Wrote an eXist module for similarity metric comparisons
Posted by mholmes on 09 May 2013 in Activity log
I've now figured out how to create an extension module for eXist, following the instructions here. These are some things I've learned:
- The only practical way to do this is to work with your module code in the context of the eXist tree, in $EXIST_HOME/extensions/modules/src/org/exist/xquery/modules.
- You can use a non-eXist namespace -- I'm using http://hcmc.uvic.ca/ns/usm -- but it seems safest to use the eXist package structure, so my package is in org.exist.xquery.modules.unisimmetric.
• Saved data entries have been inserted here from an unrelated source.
-- ==== Sys2Proof/Machine/CueRequests.lean ====
section
/-! DEFINITION. The cue requests POST_CUE and DROP_CUE (spec/10 R157, R158, R160). -/

namespace Sys2Proof.Machine

/-- An owner whose greatest boundary is `b` has passed position `q` (spec/10 R158). -/
def passedBy (b : Option Nat) (q : Nat) : Bool :=
  match b with
  | some n => decide (q ≤ n)
  | none => false

/-- The owner of a cue has passed position `q` (spec/10 R158). -/
def State.cueLate (s : State) (q : Nat) : CueBody → Bool
  | .source x _ _ => passedBy (s.rtr.get x).boundary q
  | .lift x _ => passedBy (s.lvm.get x.left).boundary q
  | .gMax x _ => passedBy (s.lvm.get x.left).boundary q
  | .skew x _ => passedBy (s.rsp.get x).passed q
  | .mark _ => decide (q < s.crg.w)

/-- The status of a cue taken into the list: LATE before ADJUSTED before OK (spec/10 R157). -/
def cueStatus (late clamped : Bool) : Status :=
  if late then .late else storedStatus clamped

/-- A cue put into the list in place of an equal one, or at its place in the order (spec/10 R157). -/
def cuePut (c : Cue) (cs : List Cue) : List Cue :=
  cueInsert c (cs.filter fun d => !d.same c)

/-- POST_CUE's own rule (spec/10 R157). -/
def State.postCue (s : State) (p : List Byte) : Answer :=
  match cueRequest p with
  | none => refuse s .badValue
  | some (q, b) =>
    let c : Cue := ⟨q, b.clamped, s.cueLate q b.clamped⟩
    if s.psc.cues.any (·.same c) || decide (s.psc.cues.length < Config.cueEntries) then
      ⟨{ s with psc := { s.psc with cues := cuePut c s.psc.cues } }, cueStatus c.late (decide (b.clamped ≠ b)), cueBytes c⟩
    else refuse s .full

/-- DROP_CUE's own rule (spec/10 R160). -/
def State.dropCue (s : State) (p : List Byte) : Answer :=
  let q := field p 0 5
  let kind := field p 5 1
  let target := field p 6 1
  if cueNamed kind target then
    if s.psc.cues.any fun c => c.named q kind target then
      ⟨{ s with psc := { s.psc with cues := s.psc.cues.filter fun c => !c.named q kind target } }, .ok, []⟩
    else refuse s .notFound
  else refuse s .badValue

/-- POST_CUE (spec/10 R157, spec/11 R168). -/
def execPostCue (payload : List Byte) (s : State) : Host.Outcome State Fault Refusal :=
  .next (s.takeRequest 0x28#8 11 payload s.cuesRefused (s.postCue payload))

/-- DROP_CUE (spec/10 R160, spec/11 R168). -/
def execDropCue (payload : List Byte) (s : State) : Host.Outcome State Fault Refusal :=
  .next (s.takeRequest 0x29#8 7 payload s.cuesRefused (s.dropCue payload))

end Sys2Proof.Machine
end

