-- ==== Sys2Proof/Machine/HostRequests.lean ====
section
/-! DEFINITION. The requests that carry output and status to the host: IDENT, FETCH_BLOCK, FETCH_NOTICE, TAKE_DEFECTS, READ_STATUS and
CLEAR_LINES (spec/05 R84, spec/08 R129, spec/09 R137, spec/11 R171, R172), and the requests refused before their own rule (R165). -/

namespace Sys2Proof.Machine

/-- IDENT's own rule (spec/11 R171). -/
def State.ident (s : State) : Answer :=
  ⟨s, .ok, identification⟩

/-- IDENT (spec/11 R171, R168). -/
def execIdent (payload : List Byte) (s : State) : Host.Outcome State Fault Refusal :=
  .next (s.takeRequest 0x01#8 0 payload none s.ident)

/-- FETCH_BLOCK's own rule: the head block's record; it is removed when the reply completes (spec/08 R129). -/
def State.fetchBlock (s : State) : Answer :=
  match s.oq.blocks with
  | b :: _ => ⟨s, .ok, b.record⟩
  | [] => refuse s .empty

/-- FETCH_BLOCK (spec/08 R129, spec/11 R168). -/
def execFetchBlock (payload : List Byte) (s : State) : Host.Outcome State Fault Refusal :=
  .next (s.takeRequest 0x40#8 0 payload none s.fetchBlock)

/-- FETCH_NOTICE's own rule: the head notice's record; it is removed when the reply completes (spec/11 R172). -/
def State.fetchNotice (s : State) : Answer :=
  match s.notices.queue with
  | n :: _ => ⟨s, .ok, n.record⟩
  | [] => refuse s .empty

/-- FETCH_NOTICE (spec/11 R172, R168). -/
def execFetchNotice (payload : List Byte) (s : State) : Host.Outcome State Fault Refusal :=
  .next (s.takeRequest 0x41#8 0 payload none s.fetchNotice)

/-- The most entries one TAKE_DEFECTS carries (spec/05 R84). -/
abbrev takeLimit : Nat := 16

/-- TAKE_DEFECTS's own rule: the first 16 SETTLED entries get their carried mark and their records are sent (spec/05 R84). -/
def State.takeDefects (s : State) : Answer :=
  let es := carryFirst takeLimit s.dfl.entries
  let carried := es.filter (·.carried)
  ⟨{ s with dfl := { s.dfl with entries := es } }, .ok, code1 carried.length ++ carried.flatMap (·.record)⟩

/-- TAKE_DEFECTS (spec/05 R84, spec/11 R168). -/
def execTakeDefects (payload : List Byte) (s : State) : Host.Outcome State Fault Refusal :=
  .next (s.takeRequest 0x42#8 0 payload none s.takeDefects)

/-- READ_STATUS's own rule: the snapshot; the lost-notice count is then 0 (spec/11 R171). -/
def State.readStatus (s : State) : Answer :=
  ⟨{ s with notices := { s.notices with lost := 0 } }, .ok, s.status⟩

/-- READ_STATUS (spec/11 R171, R168). -/
def execReadStatus (payload : List Byte) (s : State) : Host.Outcome State Fault Refusal :=
  .next (s.takeRequest 0x48#8 0 payload none s.readStatus)

/-- A sticky flag after a CLEAR_LINES that names its line in the masks as told (spec/09 R137). -/
def Sticky.masked (f : Sticky) (clear arm : Bool) : Sticky :=
  if arm then .armed else if clear then .disarmed else f

/-- CLEAR_LINES's own rule (spec/09 R137). -/
def State.clearLines (s : State) (p : List Byte) : Answer :=
  match lineMaskOf (field p 0 1), lineMaskOf (field p 1 1) with
  | some clear, some arm =>
    let lines := s.sns.lines.mapIdx fun i l => { l with sticky := l.sticky.masked (clear.get i) (arm.get i) }
    ⟨{ s with sns := { s.sns with lines := lines } }, .ok, lines.toList.flatMap fun l => code1 l.sticky.code⟩
  | _, _ => refuse s .badValue

/-- CLEAR_LINES (spec/09 R137, spec/11 R168). -/
def execClearLines (payload : List Byte) (s : State) : Host.Outcome State Fault Refusal :=
  .next (s.takeRequest 0x50#8 2 payload none (s.clearLines payload))

/-- A request with a valid CRC and an unknown kind: BAD_KIND, the kind echoed (spec/11 R165, check 2). -/
def execBadKindRequest (kind : Byte) (s : State) : Host.Outcome State Fault Refusal :=
  .next (s.rejectRequest kind .badKind)

/-- A request whose length exceeds 512, ended at its second length byte: BAD_LENGTH, the kind echoed as received (spec/11 R165). -/
def execLengthAbove512 (kind : Byte) (_length : BitVec 16) (s : State) : Host.Outcome State Fault Refusal :=
  .next (s.rejectRequest kind .badLength)

/-- A request with a wrong CRC: CHECK_FAILED, the kind echoed as received (spec/11 R165, check 1). -/
def execCheckFailedRequest (kind : Byte) (s : State) : Host.Outcome State Fault Refusal :=
  .next (s.rejectRequest kind .checkFailed)

end Sys2Proof.Machine
end

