-- ==== Sys2Proof/Certificates/Slice0/Obligations.lean ====
section
/-! DEFINITION. The statements for the provers, from the numbered rules of the spec. -/

open Sys2Proof Sys2Proof.Machine

/-! ### The queue of commands -/

/-- A step takes the command at the front of the queue and runs it on the state with the rest; no command stops (log 17) and none touches
the queue. On an empty queue the part runs by itself (the model's choice: log 2): nothing while RESET is held, the event that is due, or
one wide tick at the converters, the tacho and stall timers and the lines. -/
def Obligations.StepTakesTheFrontCommand : Prop :=
  ∀ s : State,
    (∀ c rest, s.pending = c :: rest → step s = exec c { s with pending := rest } ∧
      ∃ t, exec c { s with pending := rest } = .next t ∧ t.pending = rest) ∧
    (s.pending = [] →
      (s.clock.lineReset = true → step s = .next s) ∧
      (s.clock.lineReset = false → ∀ e, s.due = some e → step s = .next (s.takeDue e)) ∧
      (s.clock.lineReset = false → s.due = none →
        step s = .next { s.tickBlocks.tickLines with clock := ⟨s.clock.ticks + 1, false⟩ }))

/-! ### Checks of a request -/

/-- A request of any kind whose payload is not as long as R168's table says is answered BAD_LENGTH and changes nothing (R165, third
check). -/
def Obligations.WrongLengthIsRefused : Prop :=
  ∀ (s : State) (i : Instr) (k n : Nat) (p : List Byte), s.listening = true → i.request = some (k, p) → (k, n) ∈ requestKinds →
    p.length ≠ n → exec i s = .next (s.replied (BitVec.ofNat 8 k) .badLength [])

/-- A request of the right length is answered STATE, and changes nothing, exactly where R155's table says so. -/
def Obligations.StateRefusalsFollowTheTable : Prop :=
  ∀ (s : State) (i : Instr) (k n : Nat) (p : List Byte), s.listening = true → i.request = some (k, p) → (k, n) ∈ requestKinds →
    p.length = n →
    (refusedInState k s.psc.state s.oq.blocks.isEmpty = true → exec i s = .next (s.replied (BitVec.ofNat 8 k) .state [])) ∧
    (refusedInState k s.psc.state s.oq.blocks.isEmpty = false →
      ∃ t st q, exec i s = .next t ∧ t.link = answered (BitVec.ofNat 8 k) st q ∧ st ≠ .state ∧ st ≠ .badLength)

/-- CHECK_FAILED, BAD_KIND and a length above 512 echo the kind and change nothing (R165). A link port that does not listen, in line
reset or past its request, takes no request (R163, R175). -/
def Obligations.EnvelopeErrorsAndDeafLink : Prop :=
  ∀ s : State,
    (s.listening = true → ∀ (kind : Byte) (length : BitVec 16),
      exec (.checkFailedRequest kind) s = .next (s.replied kind .checkFailed []) ∧
      exec (.badKindRequest kind) s = .next (s.replied kind .badKind []) ∧
      exec (.lengthAbove512 kind length) s = .next (s.replied kind .badLength [])) ∧
    (s.clock.lineReset = true ∨ s.link.phase ∈ [.turnaround, .reply, .trail, .ignore] →
      (∀ i : Instr, i.request.isSome = true → exec i s = .next s) ∧
      ∀ (kind : Byte) (length : BitVec 16), exec (.checkFailedRequest kind) s = .next s ∧
        exec (.badKindRequest kind) s = .next s ∧ exec (.lengthAbove512 kind length) s = .next s)

/-! ### Identification, status, fetching -/

/-- IDENT answers the fixed identification; READ_STATUS answers the snapshot, of 521 bytes in every state as IDENT reports, and the
lost-notice count is then 0 (R171; the length follows the layout of log 11). -/
def Obligations.IdentAndStatusReplies : Prop :=
  ∀ s : State, s.listening = true →
    exec (.ident []) s = .next (s.replied 0x01 .ok
      [0x41, 0x54, 0x34, 0x34, 0x30, 0, 0, 0, 0x01, 0x01, 0x00, 0x00, 0x02, 0x00, 0x00, 0x40, 0x00, 0x10, 0x00, 0x20, 0x02, 0x00,
        0x40, 0x20, 0x02, 0x09]) ∧
    exec (.readStatus []) s = .next ({ s with notices := { s.notices with lost := 0 } }.replied 0x48 .ok s.status) ∧
    s.status.length = 521

/-- FETCH_BLOCK and FETCH_NOTICE carry the head of their queue, or answer EMPTY; nothing leaves a queue yet (R129, R172). A block record
is the 32-byte header of section 11.8, field by field in its codes, and the data; a notice record is its kind, two details and origin, 12
bytes; numbers are sent most significant byte first, signed ones in two's complement (R176). -/
def Obligations.FetchRepliesCarryTheHead : Prop :=
  ∀ s : State, s.listening = true →
    (s.oq.blocks = [] → exec (.fetchBlock []) s = .next (s.replied 0x40 .empty [])) ∧
    (∀ b rest, s.oq.blocks = b :: rest → exec (.fetchBlock []) s = .next (s.replied 0x40 .ok (blockTable b)) ∧
      (blockTable b).length = 32 + b.data.length) ∧
    (s.notices.queue = [] → exec (.fetchNotice []) s = .next (s.replied 0x41 .empty [])) ∧
    (∀ n rest, s.notices.queue = n :: rest →
      exec (.fetchNotice []) s = .next (s.replied 0x41 .ok (noticeTable n.body ++ bytesOfNat 5 n.origin)) ∧
      (noticeTable n.body).length = 7) ∧
    ∀ width : Nat, (∀ v : Nat, (bytesOfNat width v).length = width ∧ natOfBytes (bytesOfNat width v) = v % 256 ^ width) ∧
      ∀ v : Int, (bytesOfInt width v).length = width ∧ (natOfBytes (bytesOfInt width v) : Int) = v % 256 ^ width

/-- The end of a FETCH_BLOCK, FETCH_NOTICE or TAKE_DEFECTS reply removes what it carried (R129, R172, R84, R166). The slot that a block
leaves is granted in that moment to the lowest-numbered waiting stream that holds no grant yet (R128, R129, log 14). That a removal
command with no such reply in flight changes nothing is the model's choice of log 8, that it may come in TURNAROUND that of log 9. -/
def Obligations.CompletedRepliesRemoveTheirItems : Prop :=
  ∀ (s : State) (r : Reply), s.clock.lineReset = false → s.link.phase ∈ [.turnaround, .reply] → s.link.reply = some r →
    r.status = .ok →
    let next := streamList.find? fun i =>
      decide ((s.sas.get i).state = .waiting ∨ (s.sas.get i).state = .finalWait) && decide (i ∉ s.oq.granted)
    exec .blockRemoval s = .next (if r.kind = 0x40 then
      { s with link := { s.link with phase := .trail }, oq := ⟨s.oq.blocks.tail, s.oq.granted ++ next.toList⟩ } else s) ∧
    exec .noticeRemoval s = .next (if r.kind = 0x41 then
      { s with link := { s.link with phase := .trail }, notices := { s.notices with queue := s.notices.queue.tail } } else s) ∧
    exec .defectRemoval s = .next (if r.kind = 0x42 then
      { s with link := { s.link with phase := .trail }, dfl := s.dfl.removeCarried } else s)

/-- TAKE_DEFECTS marks the first 16 SETTLED entries in list order, clears every other mark, and carries their count and then their
records of 20 bytes, each field by field as section 11.8 lays it out (R84, R176). -/
def Obligations.TakeDefectsSelectsSettledEntries : Prop :=
  ∀ s : State, s.listening = true → ∃ es : List DefectEntry,
    let taken := (s.dfl.entries.filter (·.isSettled)).take 16
    exec (.takeDefects []) s = .next ({ s with dfl := { s.dfl with entries := es } }.replied 0x42 .ok
      (BitVec.ofNat 8 taken.length :: taken.flatMap defectTable)) ∧
    (∀ e : DefectEntry, (defectTable e).length = 20) ∧
    (es.map fun e => { e with carried := false }) = (s.dfl.entries.map fun e => { e with carried := false }) ∧
    es.filter (·.carried) = taken.map fun e => { e with carried := true }

/-- The carried entries leave the list and re-arm the full-notice flag; a side's taken-splice end becomes the greatest end of its taken
splices (R83 to R85). The splice query answers for spans held and for spans taken (R23), so a taking never makes it forget. -/
def Obligations.TakenSplicesStayKnown : Prop :=
  ∀ (d : DefectList) (x : Side) (lo hi : Nat), lo ≤ hi →
    let covers := fun e : DefectEntry => decide (e.kind = .splice) && !trackEmpty (trackInter e.tracks (sideTracks x))
    let d' := d.removeCarried
    d'.entries = d.entries.filter (fun e => !e.carried) ∧
    d'.fullArmed = (d.fullArmed || d.entries.any (·.carried)) ∧ d'.unlisted = d.unlisted ∧ d'.unlistedBy = d.unlistedBy ∧
    d'.takenSplice.get x =
      ((d.takenSplice.get x).toList ++ (d.entries.filter fun e => e.carried && covers e).map (·.last)).max? ∧
    (d.spliced x lo hi = true ↔
      (∃ e ∈ d.entries, covers e = true ∧ ∃ n, lo ≤ n ∧ n ≤ hi ∧ e.start ≤ n ∧ n ≤ e.last) ∨
        ∃ m, d.takenSplice.get x = some m ∧ lo ≤ m) ∧
    (d.spliced x lo hi = true → d'.spliced x lo hi = true)

/-- DISCARD in ENDED empties the defect list and the output queue together and re-arms the list; elsewhere it is refused (R87,
R130). -/
def Obligations.DiscardEmptiesListAndQueue : Prop :=
  ∀ s : State, s.listening = true →
    (s.psc.state = .ended → exec (.discard []) s = .next
      ({ s with dfl := ⟨[], [], ⟨0, 0, 0, 0, 0, 0⟩, true, ⟨none, none⟩⟩, oq := ⟨[], []⟩ }.replied 0x58 .ok [])) ∧
    (s.psc.state ≠ .ended → exec (.discard []) s = .next (s.replied 0x58 .state []))

/-- CLEAR_LINES disarms the lines of its clear mask, then arms those of its arm mask, and answers the six flags; a mask naming a line
above 5 is refused; the effect stands when the reply is cut short (R137). -/
def Obligations.ClearLinesSetsTheStickyFlags : Prop :=
  ∀ (s : State) (clear arm : Byte), s.listening = true →
    (clear.toNat < 64 → arm.toNat < 64 →
      let flag := fun (i : Fin 6) (f : Sticky) =>
        if arm.getLsbD i then Sticky.armed else if clear.getLsbD i then Sticky.disarmed else f
      let lines := s.sns.lines.mapIdx fun i l => { l with sticky := flag i l.sticky }
      let t := { s with sns := { s.sns with lines := lines } }.replied 0x50 .ok
        (lines.toList.map fun l : Line => BitVec.ofNat 8 l.sticky.code)
      exec (.clearLines [clear, arm]) s = .next t ∧ exec .selectRise t = .next { t with link := ⟨.idle, [], 0, none⟩ }) ∧
    (64 ≤ clear.toNat ∨ 64 ≤ arm.toNat → exec (.clearLines [clear, arm]) s = .next (s.replied 0x50 .badValue []))

/-! ### Exchanges, restart and line reset -/

/-- Select falling starts an exchange at HUNT; select rising ends it in whatever phase it stands, and a TAKE_DEFECTS reply cut short
loses its carried marks (R163, R166, R84). While RESET is held select is not read (R175). That a SELECT_FALL inside an exchange changes
nothing is the model's choice (log 8). -/
def Obligations.SelectBoundsAnExchange : Prop :=
  ∀ s : State,
    (s.clock.lineReset = true → exec .selectFall s = .next s ∧ exec .selectRise s = .next s) ∧
    (s.clock.lineReset = false →
      (s.link.phase = .idle → exec .selectFall s = .next { s with link := ⟨.hunt, [], 0, none⟩ }) ∧
      (s.link.phase ≠ .idle → exec .selectFall s = .next s) ∧
      (s.link.phase ∉ [.turnaround, .reply] → exec .selectRise s = .next { s with link := ⟨.idle, [], 0, none⟩ }) ∧
      ∀ r, s.link.phase ∈ [.turnaround, .reply] → s.link.reply = some r →
        (r.status ≠ .ok ∨ r.kind ∉ [0x42, 0x7F] → exec .selectRise s = .next { s with link := ⟨.idle, [], 0, none⟩ }) ∧
        (r.status = .ok → r.kind = 0x42 → exec .selectRise s = .next
          { s with
            link := ⟨.idle, [], 0, none⟩
            dfl := { s.dfl with entries := s.dfl.entries.map fun e => { e with carried := false } } }))

/-- RESTART's own event is its reply; the restart takes effect when the reply is complete or select rises, and leaves the part as R174
says: the settings, base skews and line levels kept, and one PASS notice for IDLE. That RESTART_EFFECT with no RESTART reply in flight
changes nothing, and that it may come in TURNAROUND, are the model's choices (logs 8 and 9). -/
def Obligations.RestartTakesEffectAfterItsReply : Prop :=
  ∀ s : State,
    (s.listening = true → exec (.restart []) s = .next (s.replied 0x7F .ok [])) ∧
    (s.inFlight 0x7F = false → exec .restartEffect s = .next s) ∧
    (s.inFlight 0x7F = true → ∃ t, exec .restartEffect s = .next t ∧
      exec .selectRise s = .next { t with link := ⟨.idle, [], 0, none⟩ } ∧
      t.pending = s.pending ∧ t.clock = s.clock ∧ t.link = { s.link with phase := .trail } ∧
      t.psc = ⟨.idle, none, false, false, s.psc.stored, s.psc.stored,
        192000 * 2 ^ 24 / (s.psc.stored.pass.factor * s.psc.stored.pass.rate),
        classOf (192000 * 2 ^ 24 / (s.psc.stored.pass.factor * s.psc.stored.pass.rate)), []⟩ ∧
      t.cfe = ⟨.stopped, 0, 0, [], .all false, .all ⟨0, 0, 0, false⟩⟩ ∧
      t.crg = ⟨.all [], 0, none, .all false, .all false, .all false, .all false⟩ ∧ t.dfl = ⟨[], [], .zero, true, .all none⟩ ∧
      t.sas = .all .cleared ∧ t.oq = ⟨[], []⟩ ∧ t.notices = ⟨[⟨.pass .idle none 0, 0⟩], 0⟩ ∧
      t.sns = { State.reset.sns with lines := s.sns.lines.map fun l => { l with sticky := .disarmed } } ∧
      (∀ x, (t.rtr.get x).table = [] ∧ (t.rtr.get x).displaced = none ∧ (t.rtr.get x).skewList = [] ∧
        (t.rtr.get x).lock = .off ∧ (t.rtr.get x).pEff = 0 ∧
        (t.rtr.get x).source = (s.psc.stored.sides.get x).source ∧ (t.rsp.get x).baseSkew = (s.rsp.get x).baseSkew ∧
        (t.rsp.get x).state = .off ∧ (t.rsp.get x).position = 0) ∧
      ∀ k, (t.lvm.get k).records = [] ∧ (t.lvm.get k).settled = 0 ∧ (t.lvm.get k).monitored = false)

/-- Releasing RESET leaves the reset state with each line's level taken from its first sample, and ATTN is deasserted while RESET is held
and after its release (R175). That the values of line reset stand from the assertion on is log 22, the LOW levels meanwhile are log 1, and
that a release without RESET held changes nothing is log 8: the model's choices. -/
def Obligations.LineResetLeavesTheResetState : Prop :=
  ∀ (s : State) (levels : PerLine Bool),
    let held : State := { State.reset with pending := s.pending, clock := ⟨s.clock.ticks, true⟩ }
    let free : State := { State.reset with
      pending := s.pending, clock := ⟨s.clock.ticks, false⟩
      sns := { State.reset.sns with lines := levels.map fun b => ⟨b, 0, .disarmed⟩ } }
    exec .lineReset s = .next held ∧ held.attn = false ∧ exec (.resetRelease levels) held = .next free ∧ free.attn = false ∧
    (s.clock.lineReset = true → exec (.resetRelease levels) s = .next free) ∧
    (s.clock.lineReset = false → exec (.resetRelease levels) s = .next s)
- All the extension modules are built together into a single jar called exist-modules.jar. You can build this jar alone, using
build.sh extension-modules
, then drop that jar into an existing eXist instance (although if the new jar was built with a substantially different version from the rest of the code, there could well be problems). - To turn on your module, you add a line to the conf.xml file like this:
<module uri="http://hcmc.uvic.ca/ns/usm" class="org.exist.xquery.modules.unisimmetric.UniSimMetricModule" />
along with the other modules.
I'm not yet happy with my module, and I'm still working on it. In particular, I'm not happy with the scores it's generating, and I think this might be something to do with other bits that get included in the GZIP stream, such as a header; if I can figure out how big those are, I can remove them from the calculation. The highest difference I seem to get is around 0.53 with completely dissimilar strings, so it seems as though the results are being compressed into a range much smaller than 0-1.